◆ ASSIGNMENT ◆
Print nothing but the lines below starting at the line that holds "def bench : State" and ending at the line that holds "def handler : State", including both, each exactly as written.

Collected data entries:
▬▬▬▬▬▬▬▬▬▬
-- ==== Sys2Proof/Certificates/Slice0/Obligations.lean ====
section
/-! DEFINITION. The statements for the provers. Each says which rules of spec/ it formalises; the words they are
stated in are Sys2Proof/Safety.lean's. A trace that a critical section leaves (`afterSection`, `envAfterSection`)
is the model's form of R248 and R249 (log 4). -/

open Sys2Proof Sys2Proof.Machine

-- ================================================================ Tick Clock

/-- R121: in the handler `ADVANCE` adds one modulo `2^32`, records `Tick` and changes nothing else; the foreground
may not perform it. -/
def Obligations.AdvanceAddsOneTick : Prop :=
  ∀ s : State,
    (s.irq.inIsr = true →
      exec .advance s = .next { s with tick := s.tick + 1, log := .tick :: s.log }) ∧
    (s.irq.inIsr = false → exec .advance s = .refused .contextForbidden)

/-- R122: the foreground's `SNAPSHOT` gives the whole of `TICK` in `RES` and writes no other state than the trace of
its critical section; in the handler it is a plain read, whose place is the model's choice (log 26). -/
def Obligations.SnapshotReturnsWholeTick : Prop :=
  ∀ s : State,
    (s.irq.inIsr = false →
      exec .snapshot s = .next
        { s with port := doneWith s s.tick, irq := afterSection s, env := envAfterSection s }) ∧
    (s.irq.inIsr = true →
      exec .snapshot s = .next { s with port := { s.port with innerRes := s.tick } })

/-- R123: a step serves at most one tick event, and `TICK` moves with the count of served tick events; only a reset
input sets it otherwise. -/
def Obligations.TickFollowsServedEvents : Prop :=
  ∀ s t : State, step s = .next t →
    (t.tick = s.tick ∧ tickCount t.log = tickCount s.log) ∨
    (t.tick = s.tick + 1 ∧ tickCount t.log = tickCount s.log + 1) ∨
    (t.tick = 0 ∧ tickCount t.log = tickCount s.log ∧
      ∃ rest, s.env.inbox = .reset :: rest ∨ ∃ image, s.env.inbox = .powerLoss image :: rest)

-- ================================================================ Scheduler Primitives

/-- R132, with its table and the properties it lists. -/
def Obligations.TicksOfConvertsMilliseconds : Prop :=
  (∀ d, d < 42 → ticksOf d = d) ∧
  (∀ d, 42 ≤ d → ticksOf d = d * 1000 / 1024) ∧
  (∀ d e, d ≤ e → e ≤ 65535 → ticksOf d ≤ ticksOf e) ∧
  (∀ d, 0 < d → d ≤ 65535 → 0 < ticksOf d) ∧
  (∀ d, d ≤ 65535 → ticksOf d ≤ d ∧ ticksOf d ≤ 63999) ∧
  [0, 1, 41, 42, 43, 44, 100, 1000, 1024, 2048, 5000, 65535].map ticksOf =
    [0, 1, 41, 41, 41, 42, 97, 976, 1000, 2000, 4882, 63999]

/-- R133: `now` has reached `d` when the modular difference is below `2^31`, read as a signed number not negative;
where no wrap lies between them and they are less than `2^31` apart it is the plain comparison. With the half range
of R140. -/
def Obligations.ReachedIsSignedDifference : Prop :=
  ∀ now d : Tick,
    (reached now d = true ↔ ((now.toNat : Int) - (d.toNat : Int)) % 4294967296 < 2147483648) ∧
    (reached now d = true ↔ 0 ≤ (now - d).toInt) ∧
    (now.toNat < d.toNat + 2147483648 → d.toNat < now.toNat + 2147483648 →
      (reached now d = true ↔ d.toNat ≤ now.toNat)) ∧
    reached now (now + 0x80000000#32) = false ∧
    reached now (now + 0x80000001#32) = true

/-- R131 with R132: the Deadline is the tick read plus the converted duration, modulo `2^32`. -/
def Obligations.ComputeDeadlineAddsDuration : Prop :=
  ∀ (d : BitVec 16) (s : State),
    (s.irq.inIsr = false →
      exec (.computeDeadline d) s = .next
        { s with
          port := doneWith s
            (s.tick + BitVec.ofNat 32 (if d.toNat < 42 then d.toNat else d.toNat * 1000 / 1024))
          irq := afterSection s
          env := envAfterSection s }) ∧
    (s.irq.inIsr = true → exec (.computeDeadline d) s = .refused .contextForbidden)

/-- R134 with R133: `RES[0]` is 1 exactly when the signed difference is not negative, the other bits are 0, and the
Deadline and all other state are as before. -/
def Obligations.IsExpiredTestsDeadline : Prop :=
  ∀ (x : Tick) (s : State),
    (s.irq.inIsr = false →
      exec (.isExpired x) s = .next
        { s with
          port := doneWith s (if 0 ≤ (s.tick - x).toInt then 1 else 0)
          irq := afterSection s
          env := envAfterSection s }) ∧
    (s.irq.inIsr = true → exec (.isExpired x) s = .refused .contextForbidden)

/-- R136: with the Deadline reached `BLOCK_UNTIL` is complete after one iteration; else it raises no `DONE` and
waits (`spinning`, log 5), and writes nothing else; never in the handler. While it waits tick events go on arriving,
as many as come, and its next iteration begins when the outside lets it. -/
def Obligations.BlockUntilWaitsForDeadline : Prop :=
  ∀ (x : Tick) (s : State),
    (s.irq.inIsr = false → 0 ≤ (s.tick - x).toInt →
      exec (.blockUntil x) s = .next
        { s with port := doneWith s 0, irq := afterSection s, env := envAfterSection s }) ∧
    (s.irq.inIsr = false → (s.tick - x).toInt < 0 →
      exec (.blockUntil x) s = .next
        { s with
          port := { s.port with done := false, spinning := true }
          irq := afterSection s
          env := envAfterSection s }) ∧
    (s.irq.inIsr = true → exec (.blockUntil x) s = .refused .contextForbidden) ∧
    (s.irq.inIsr = false → s.irq.pending = false → s.port.request.isSome = true → s.port.spinning = true →
      ∀ rest,
        (s.env.inbox = .tick :: rest →
          step s = .next { s with irq := { s.irq with pending := true }, env := { s.env with inbox := rest } }) ∧
        (s.env.inbox = .iterate :: rest →
          step s = .next
            { s with port := { s.port with spinning := false }, env := { s.env with inbox := rest } }))
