-- ==== Sys2Proof/Laws/State.lean ====
section
/-! SUPPORT. The fields of the state after each named update: one lemma per field and update,
  so that no proof unfolds
a record update. First the fields an update leaves alone, then the ones it writes. -/

namespace Sys2Proof.Machine
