-- ==== Sys2Proof/Tests/Slice0.lean ====
section
/-! SUPPORT. Small checks of the model, their expected results taken from spec/95_test_vectors.md (named by section)
or from the rule named; and after them, for every statement with hypotheses, a state and operands that meet them. -/

namespace Sys2Proof.Tests

open Sys2Proof.Machine

set_option Elab.async false

-- ================================================================ the bench

/-- The parameters assumed in 95_test_vectors.md §3, program 4. -/
def board : Config.Board :=
  { maxButtonsPred := 1, activeLevel := false, dummyByte := 0x00, crc := .modbus, nvmBase := 0
    meterFirst := 0x21, measFirst := 0x31, forced := [(0, 0x0015), (1, 0xD174), (10, 0x9422)]
    csMeterReg := 0x2C, csMeasReg := 0x3B, lockReg := 0x20, unlockValue := 0x5678, lockValue := 0x8765
    tStart := 1, tSetup := 1, tHold := 1 }

/-- A state after reset with every free value zero and the board above. -/
def bench : State :=
  { State.reset with
    board := board
    sst :=
      { sclk := true, sdo := false, busy := false, sho := 0, shi := 0, bitcnt := 0, cksum := 0
        buf := Vector.replicate 112 0 }
    evq := { slot := Vector.replicate 8 0, head := 0, tail := 0 }
    cal := { work := recordOf [], loaded := false } }

/-- The bench in the timer handler, at its end. -/
def handler : State := { bench with irq := { bench.irq with inIsr := true } }

/-- The bench with a transaction in progress. -/
def busy : State := { bench with sst := { bench.sst with busy := true } }

/-- The bench at a tick. -/
def atTick (t : Tick) : State := { bench with tick := t }

/-- The bench with a host command in progress. -/
def asked (cw : CommandWord) : State := { bench with port := { bench.port with request := some (.host cw) } }

/-- The bench with answers on `SDI`. -/
def hearing (bits : List Bool) : State := { bench with env := { bench.env with sdi := bits } }

/-- The bench with `BUF` as in §2.5. -/
def loaded2 : State :=
  { bench with sst := { bench.sst with buf := (bench.sst.buf.set 0 0x1234).set 1 0xABCD } }

/-- The bench with `DevIdeal`, its registers as in §3, program 4. -/
def ideal : State :=
  { bench with
    ic := .ideal (Vector.ofFn (fun k : Fin 112 =>
      if 0x21 ≤ k.val ∧ k.val ≤ 0x2B then BitVec.ofNat 16 (0x1000 + (k.val - 0x21))
      else if 0x31 ≤ k.val ∧ k.val ≤ 0x3A then BitVec.ofNat 16 (0x2000 + (k.val - 0x31)) else 0)) 0 0 }

/-- The bench with a queue. -/
def queued (slots : List EventWord) (head tail : BitVec 3) : State :=
  { bench with evq := { slot := Vector.ofFn (fun k => slots.getD k.val 0), head := head, tail := tail } }

/-- The descriptor of §2.6. -/
def button (st : Debounce) (last : Bool) : Descriptor := { loc := 0, mask := 0x04, id := 1, st := st, last := last }

/-- Record A of §2.8. -/
def recordA : List Byte :=
  [0xAA, 0x55, 0x00, 0x01, 0x01, 0x01, 0x02, 0x01, 0x03, 0x01, 0x04, 0x01, 0x05, 0x01, 0x06, 0x01,
    0x07, 0x01, 0x08, 0x01, 0x09, 0x01, 0x0A, 0x01] ++
  [0x00, 0x02, 0x01, 0x02, 0x02, 0x02, 0x03, 0x02, 0x04, 0x02, 0x05, 0x02, 0x06, 0x02, 0x07, 0x02,
    0x08, 0x02, 0x09, 0x02, 0x73, 0x72]

/-- The bench with an image in `NVM`. -/
def stored (image : List Byte) : State := { bench with nvm := memWriteList [] 0 image }

/-- The bench with record A stored and loaded. -/
def working : State := { stored recordA with cal := { work := recordOf recordA, loaded := true } }

/-- The bench with what the outside does next. -/
def facing (inbox : List Input) : State := { bench with env := { bench.env with inbox := inbox } }

/-- The bench waiting in `BLOCK_UNTIL`. -/
def waiting (inbox : List Input) : State :=
  { facing inbox with
    port := { bench.port with request := some (.host (mkCw 0x0A 6 0)), done := false, spinning := true } }
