-- ==== Sys2Proof/Machine/SpiFlash.lean ====
section
/-! DEFINITION. Flash opcode dispatch, the address accumulator, the status write (45_spi_flash.md). No opcode checks
`WEL` and there is no flash array (R177; decision D17, log 20). -/

namespace Sys2Proof.Machine

/-- `FL_WRSR` (45_spi_flash.md R161). -/
def execFlWrsr (s : State) : Result := s.completeWrite (s.dev.enter .spiWriteStatus)

/-- `FL_WRDI` (45_spi_flash.md R162): `WEL <- 0`. -/
def execFlWrdi (s : State) : Result :=
  s.completeWrite ({ s.dev with spiStatus := clearWel s.dev.spiStatus }.enter .spiFollow)

/-- `FL_RDSR` (45_spi_flash.md R163). -/
def execFlRdsr (s : State) : Result := s.completeWrite (s.dev.enter .spiReadStatus)

/-- `FL_WREN` (45_spi_flash.md R164): `WEL <- 1`. -/
def execFlWren (s : State) : Result :=
  s.completeWrite ({ s.dev with spiStatus := setWel s.dev.spiStatus }.enter .spiFollow)

/-- `FL_HSREAD` (45_spi_flash.md R165). -/
def execFlHsread (s : State) : Result := s.completeWrite (s.dev.accReset.enter .spiHsRead)

/-- `FL_SE` (45_spi_flash.md R166). -/
def execFlSe (s : State) : Result := s.completeWrite (s.dev.accReset.enter .spiSectorErase)

/-- `FL_SE_D7` (45_spi_flash.md R167): identical to `FL_SE`. -/
def execFlSeD7 (s : State) : Result := s.completeWrite (s.dev.accReset.enter .spiSectorErase)

/-- `FL_RDID` (45_spi_flash.md R168): the ID restarts. -/
def execFlRdid (s : State) : Result := s.completeWrite ({ s.dev with spiJedecCursor := 0 }.enter .spiReadJedec)

/-- `FL_AAI` (45_spi_flash.md R170): the state is entered, nothing else (93_implementation_defined.md U2). -/
def execFlAai (s : State) : Result := s.completeWrite (s.dev.enter .spiAaiProgram)

/-- `FL_UNRECOGNISED` (45_spi_flash.md R169): no state change (90_conflicts.md C5; decision D12, log 16). -/
def execFlUnrecognised (_v : Byte) (s : State) : Result := s.completeWrite s.dev

/-- `FL_STATUS_DATA` (45_spi_flash.md R175): all eight bits are written, unmasked (93_implementation_defined.md U3). -/
def execFlStatusData (v : Byte) (s : State) : Result :=
  s.completeWrite ({ s.dev with spiStatus := v }.enter .spiWriteStatus)

/-- `FL_ADDR_SE` (45_spi_flash.md R172): the byte that finds the counter at 0 ends the operation. -/
def execFlAddrSe (v : Byte) (s : State) : Result :=
  if 0 < s.dev.spiAddressRemaining.val then s.completeWrite (s.dev.takeAddressByte v)
  else s.completeWrite ((s.dev.takeAddressByte v).enter .spiFollow)

/-- `FL_ADDR_HS` (45_spi_flash.md R173): an address byte until the address is complete, then the dummy byte. -/
def execFlAddrHs (v : Byte) (s : State) : Result :=
  if s.dev.spiAddressComplete then s.completeWrite (s.dev.enter .spiHsReadData)
  else s.completeWrite (s.dev.takeAddressByte v)

/-- `FL_AAI_DATA` (45_spi_flash.md R170): a data byte in `SpiAaiProgram` is accepted and ignored. -/
def execFlAaiData (_v : Byte) (s : State) : Result := s.completeWrite s.dev

/-- `FL_DATA_IGNORED` (45_spi_flash.md R176): a data-port write in an SPI state that consumes none changes nothing
(decision D12, log 16). -/
def execFlDataIgnored (_v : Byte) (s : State) : Result := s.completeWrite s.dev

end Sys2Proof.Machine
end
▬▬▬▬▬▬▬▬▬▬
◆ EXERCISE SOLUTION ◆
def bench : State :=
  { State.reset with
    board := board
    sst :=
      { sclk := true, sdo := false, busy := false, sho := 0, shi := 0, bitcnt := 0, cksum := 0
        buf := Vector.replicate 112 0 }
    evq := { slot := Vector.replicate 8 0, head := 0, tail := 0 }
    cal := { work := recordOf [], loaded := false } }

/-- The bench in the timer handler, at its end. -/
def handler : State := { bench with irq := { bench.irq with inIsr := true } }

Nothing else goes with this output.